> Data shown
┄┄┄┄┄┄┄┄┄┄┄┄┄┄┄┄┄┄┄┄
/-- The assigned opcodes of class 1 (R32): the syllable's fields, read by its form (R18). -/
def decodeSca (w : Nat) (es : List Nat) : Option Instr :=
  match fld w 22 6 with
  | 0 => some (.add (bv 4 w 18) (bv 6 w 12) (bv 6 w 6) (bv 6 w 0))
  | 1 => some (.sub (bv 4 w 18) (bv 6 w 12) (bv 6 w 6) (bv 6 w 0))
  | 2 => some (.mul (bv 4 w 18) (bv 6 w 12) (bv 6 w 6) (bv 6 w 0))
  | 3 => some (.mulh (bv 4 w 18) (bv 6 w 12) (bv 6 w 6) (bv 6 w 0))
  | 4 => some (.div (bv 4 w 18) (bv 6 w 12) (bv 6 w 6) (bv 6 w 0))
  | 5 => some (.divN (bv 4 w 18) (bv 6 w 12) (bv 6 w 6) (bv 6 w 0))
  | 6 => some (.rem (bv 4 w 18) (bv 6 w 12) (bv 6 w 6) (bv 6 w 0))
  | 7 => some (.and (bv 4 w 18) (bv 6 w 12) (bv 6 w 6) (bv 6 w 0))
  | 8 => some (.or (bv 4 w 18) (bv 6 w 12) (bv 6 w 6) (bv 6 w 0))
  | 9 => some (.xor (bv 4 w 18) (bv 6 w 12) (bv 6 w 6) (bv 6 w 0))
  | 10 => some (.andn (bv 4 w 18) (bv 6 w 12) (bv 6 w 6) (bv 6 w 0))
  | 11 => some (.shl (bv 4 w 18) (bv 6 w 12) (bv 6 w 6) (bv 6 w 0))
  | 12 => some (.shr (bv 4 w 18) (bv 6 w 12) (bv 6 w 6) (bv 6 w 0))
  | 13 => some (.sar (bv 4 w 18) (bv 6 w 12) (bv 6 w 6) (bv 6 w 0))
  | 14 => some (.min (bv 4 w 18) (bv 6 w 12) (bv 6 w 6) (bv 6 w 0))
  | 15 => some (.max (bv 4 w 18) (bv 6 w 12) (bv 6 w 6) (bv 6 w 0))
  | 16 => some (.minN (bv 4 w 18) (bv 6 w 12) (bv 6 w 6) (bv 6 w 0))
  | 17 => some (.maxN (bv 4 w 18) (bv 6 w 12) (bv 6 w 6) (bv 6 w 0))
  | 18 => some (.addi (bv 4 w 18) (bv 6 w 12) (bv 6 w 6) (opnd 6 (fld w 0 6) es))
  | 19 => some (.andi (bv 4 w 18) (bv 6 w 12) (bv 6 w 6) (opnd 6 (fld w 0 6) es))
  | 20 => some (.ori (bv 4 w 18) (bv 6 w 12) (bv 6 w 6) (opnd 6 (fld w 0 6) es))
  | 21 => some (.xori (bv 4 w 18) (bv 6 w 12) (bv 6 w 6) (opnd 6 (fld w 0 6) es))
  | 22 => some (.shli (bv 4 w 18) (bv 6 w 12) (bv 6 w 6) (bv 6 w 0))
  | 23 => some (.shri (bv 4 w 18) (bv 6 w 12) (bv 6 w 6) (bv 6 w 0))
  | 24 => some (.sari (bv 4 w 18) (bv 6 w 12) (bv 6 w 6) (bv 6 w 0))
  | 25 => if fld w 6 6 == 0 then some (.li (bv 4 w 18) (bv 6 w 12) (opnd 6 (fld w 0 6) es)) else none
  | 26 => some (.sel (bv 4 w 18) (bv 6 w 12) (bv 6 w 6) (bv 6 w 0))
  | 27 => if fld w 0 6 == 0 then some (.clz (bv 4 w 18) (bv 6 w 12) (bv 6 w 6)) else none
  | 28 => if fld w 0 6 == 0 then some (.ctz (bv 4 w 18) (bv 6 w 12) (bv 6 w 6)) else none
  | 29 => if fld w 0 6 == 0 then some (.popc (bv 4 w 18) (bv 6 w 12) (bv 6 w 6)) else none
  | 30 => some (.extract (bv 4 w 18) (bv 6 w 12) (bv 6 w 6) (bv 6 w 0))
  | 31 => some (.extractN (bv 4 w 18) (bv 6 w 12) (bv 6 w 6) (bv 6 w 0))
  | 32 => some (.insert (bv 4 w 18) (bv 6 w 12) (bv 6 w 6) (bv 6 w 0))
  | 33 => some (.unpk (bv 4 w 18) (bv 6 w 12) (bv 6 w 6) (bv 6 w 0))
  | 34 => some (.packb (bv 4 w 18) (bv 6 w 12) (bv 6 w 6) (bv 6 w 0))
  | 35 => some (.lut (bv 4 w 18) (bv 6 w 12) (bv 6 w 6) (bv 6 w 0))
  | 36 => some (.cmpEq (bv 4 w 18) (bv 4 w 14) (bv 2 w 12) (bv 6 w 6) (bv 6 w 0))
  | 37 => some (.cmpNe (bv 4 w 18) (bv 4 w 14) (bv 2 w 12) (bv 6 w 6) (bv 6 w 0))
  | 38 => some (.cmpLt (bv 4 w 18) (bv 4 w 14) (bv 2 w 12) (bv 6 w 6) (bv 6 w 0))
  | 39 => some (.cmpGe (bv 4 w 18) (bv 4 w 14) (bv 2 w 12) (bv 6 w 6) (bv 6 w 0))
  | 40 => some (.cmpLtn (bv 4 w 18) (bv 4 w 14) (bv 2 w 12) (bv 6 w 6) (bv 6 w 0))
  | 41 => some (.cmpGen (bv 4 w 18) (bv 4 w 14) (bv 2 w 12) (bv 6 w 6) (bv 6 w 0))
  | 42 => some (.cmpiEq (bv 4 w 18) (bv 4 w 14) (bv 2 w 12) (bv 6 w 6) (opnd 6 (fld w 0 6) es))
  | 43 => some (.cmpiLt (bv 4 w 18) (bv 4 w 14) (bv 2 w 12) (bv 6 w 6) (opnd 6 (fld w 0 6) es))
  | 44 => some (.cmpiGe (bv 4 w 18) (bv 4 w 14) (bv 2 w 12) (bv 6 w 6) (opnd 6 (fld w 0 6) es))
  | 45 => if fld w 5 1 == 0 && fld w 11 1 == 0 then some (.pand (bv 4 w 18) (bv 4 w 14) (bv 2 w 12) (bv 1 w 10) (bv 4 w 6) (bv 1 w 4) (bv 4 w 0)) else none
  | 46 => if fld w 5 1 == 0 && fld w 11 1 == 0 then some (.por (bv 4 w 18) (bv 4 w 14) (bv 2 w 12) (bv 1 w 10) (bv 4 w 6) (bv 1 w 4) (bv 4 w 0)) else none
  | 47 => if fld w 5 1 == 0 && fld w 11 1 == 0 then some (.pxor (bv 4 w 18) (bv 4 w 14) (bv 2 w 12) (bv 1 w 10) (bv 4 w 6) (bv 1 w 4) (bv 4 w 0)) else none
  | 48 => some (.faddS (bv 4 w 18) (bv 6 w 12) (bv 6 w 6) (opnd 6 (fld w 0 6) es))
  | 49 => some (.faddD (bv 4 w 18) (bv 6 w 12) (bv 6 w 6) (opnd 6 (fld w 0 6) es))
  | 50 => some (.fmulS (bv 4 w 18) (bv 6 w 12) (bv 6 w 6) (opnd 6 (fld w 0 6) es))
  | 51 => some (.fmulD (bv 4 w 18) (bv 6 w 12) (bv 6 w 6) (opnd 6 (fld w 0 6) es))
  | 52 => some (.ffmaS (bv 4 w 18) (bv 6 w 12) (bv 6 w 6) (opnd 6 (fld w 0 6) es))
  | 53 => some (.ffmaD (bv 4 w 18) (bv 6 w 12) (bv 6 w 6) (opnd 6 (fld w 0 6) es))
  | 54 => some (.fminS (bv 4 w 18) (bv 6 w 12) (bv 6 w 6) (opnd 6 (fld w 0 6) es))
  | 55 => some (.fmaxS (bv 4 w 18) (bv 6 w 12) (bv 6 w 6) (opnd 6 (fld w 0 6) es))
  | 56 => some (.fcmpLt (bv 4 w 18) (bv 4 w 14) (bv 2 w 12) (bv 6 w 6) (opnd 6 (fld w 0 6) es))
  | 57 => some (.fcmpEq (bv 4 w 18) (bv 4 w 14) (bv 2 w 12) (bv 6 w 6) (opnd 6 (fld w 0 6) es))
  | 58 => some (.fcvt (bv 4 w 18) (bv 6 w 12) (bv 6 w 6) (bv 6 w 0))
  | 59 => some (.fdivS (bv 4 w 18) (bv 6 w 12) (bv 6 w 6) (bv 6 w 0))
  | 60 => if fld w 0 6 == 0 then some (.fsqrtS (bv 4 w 18) (bv 6 w 12) (bv 6 w 6)) else none
  | 61 => if fld w 0 12 == 0 then some (.rng (bv 4 w 18) (bv 6 w 12)) else none
  | 62 => some (.mulhN (bv 4 w 18) (bv 6 w 12) (bv 6 w 6) (bv 6 w 0))
  | _ => none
┄┄┄┄┄┄┄┄┄┄┄┄┄┄┄┄┄┄┄┄
> How to complete this task
Both end lines included, restate word for word the lines above from the line with "some (.sub (bv" to the line with "then some (.clz", and nothing else.

> Task result
  | 1 => some (.sub (bv 4 w 18) (bv 6 w 12) (bv 6 w 6) (bv 6 w 0))
  | 2 => some (.mul (bv 4 w 18) (bv 6 w 12) (bv 6 w 6) (bv 6 w 0))
  | 3 => some (.mulh (bv 4 w 18) (bv 6 w 12) (bv 6 w 6) (bv 6 w 0))
  | 4 => some (.div (bv 4 w 18) (bv 6 w 12) (bv 6 w 6) (bv 6 w 0))
  | 5 => some (.divN (bv 4 w 18) (bv 6 w 12) (bv 6 w 6) (bv 6 w 0))
  | 6 => some (.rem (bv 4 w 18) (bv 6 w 12) (bv 6 w 6) (bv 6 w 0))
  | 7 => some (.and (bv 4 w 18) (bv 6 w 12) (bv 6 w 6) (bv 6 w 0))
  | 8 => some (.or (bv 4 w 18) (bv 6 w 12) (bv 6 w 6) (bv 6 w 0))
  | 9 => some (.xor (bv 4 w 18) (bv 6 w 12) (bv 6 w 6) (bv 6 w 0))
  | 10 => some (.andn (bv 4 w 18) (bv 6 w 12) (bv 6 w 6) (bv 6 w 0))
  | 11 => some (.shl (bv 4 w 18) (bv 6 w 12) (bv 6 w 6) (bv 6 w 0))
  | 12 => some (.shr (bv 4 w 18) (bv 6 w 12) (bv 6 w 6) (bv 6 w 0))
  | 13 => some (.sar (bv 4 w 18) (bv 6 w 12) (bv 6 w 6) (bv 6 w 0))
  | 14 => some (.min (bv 4 w 18) (bv 6 w 12) (bv 6 w 6) (bv 6 w 0))
  | 15 => some (.max (bv 4 w 18) (bv 6 w 12) (bv 6 w 6) (bv 6 w 0))
  | 16 => some (.minN (bv 4 w 18) (bv 6 w 12) (bv 6 w 6) (bv 6 w 0))
  | 17 => some (.maxN (bv 4 w 18) (bv 6 w 12) (bv 6 w 6) (bv 6 w 0))
  | 18 => some (.addi (bv 4 w 18) (bv 6 w 12) (bv 6 w 6) (opnd 6 (fld w 0 6) es))
  | 19 => some (.andi (bv 4 w 18) (bv 6 w 12) (bv 6 w 6) (opnd 6 (fld w 0 6) es))
  | 20 => some (.ori (bv 4 w 18) (bv 6 w 12) (bv 6 w 6) (opnd 6 (fld w 0 6) es))
  | 21 => some (.xori (bv 4 w 18) (bv 6 w 12) (bv 6 w 6) (opnd 6 (fld w 0 6) es))
  | 22 => some (.shli (bv 4 w 18) (bv 6 w 12) (bv 6 w 6) (bv 6 w 0))
  | 23 => some (.shri (bv 4 w 18) (bv 6 w 12) (bv 6 w 6) (bv 6 w 0))
  | 24 => some (.sari (bv 4 w 18) (bv 6 w 12) (bv 6 w 6) (bv 6 w 0))
  | 25 => if fld w 6 6 == 0 then some (.li (bv 4 w 18) (bv 6 w 12) (opnd 6 (fld w 0 6) es)) else none
  | 26 => some (.sel (bv 4 w 18) (bv 6 w 12) (bv 6 w 6) (bv 6 w 0))
  | 27 => if fld w 0 6 == 0 then some (.clz (bv 4 w 18) (bv 6 w 12) (bv 6 w 6)) else none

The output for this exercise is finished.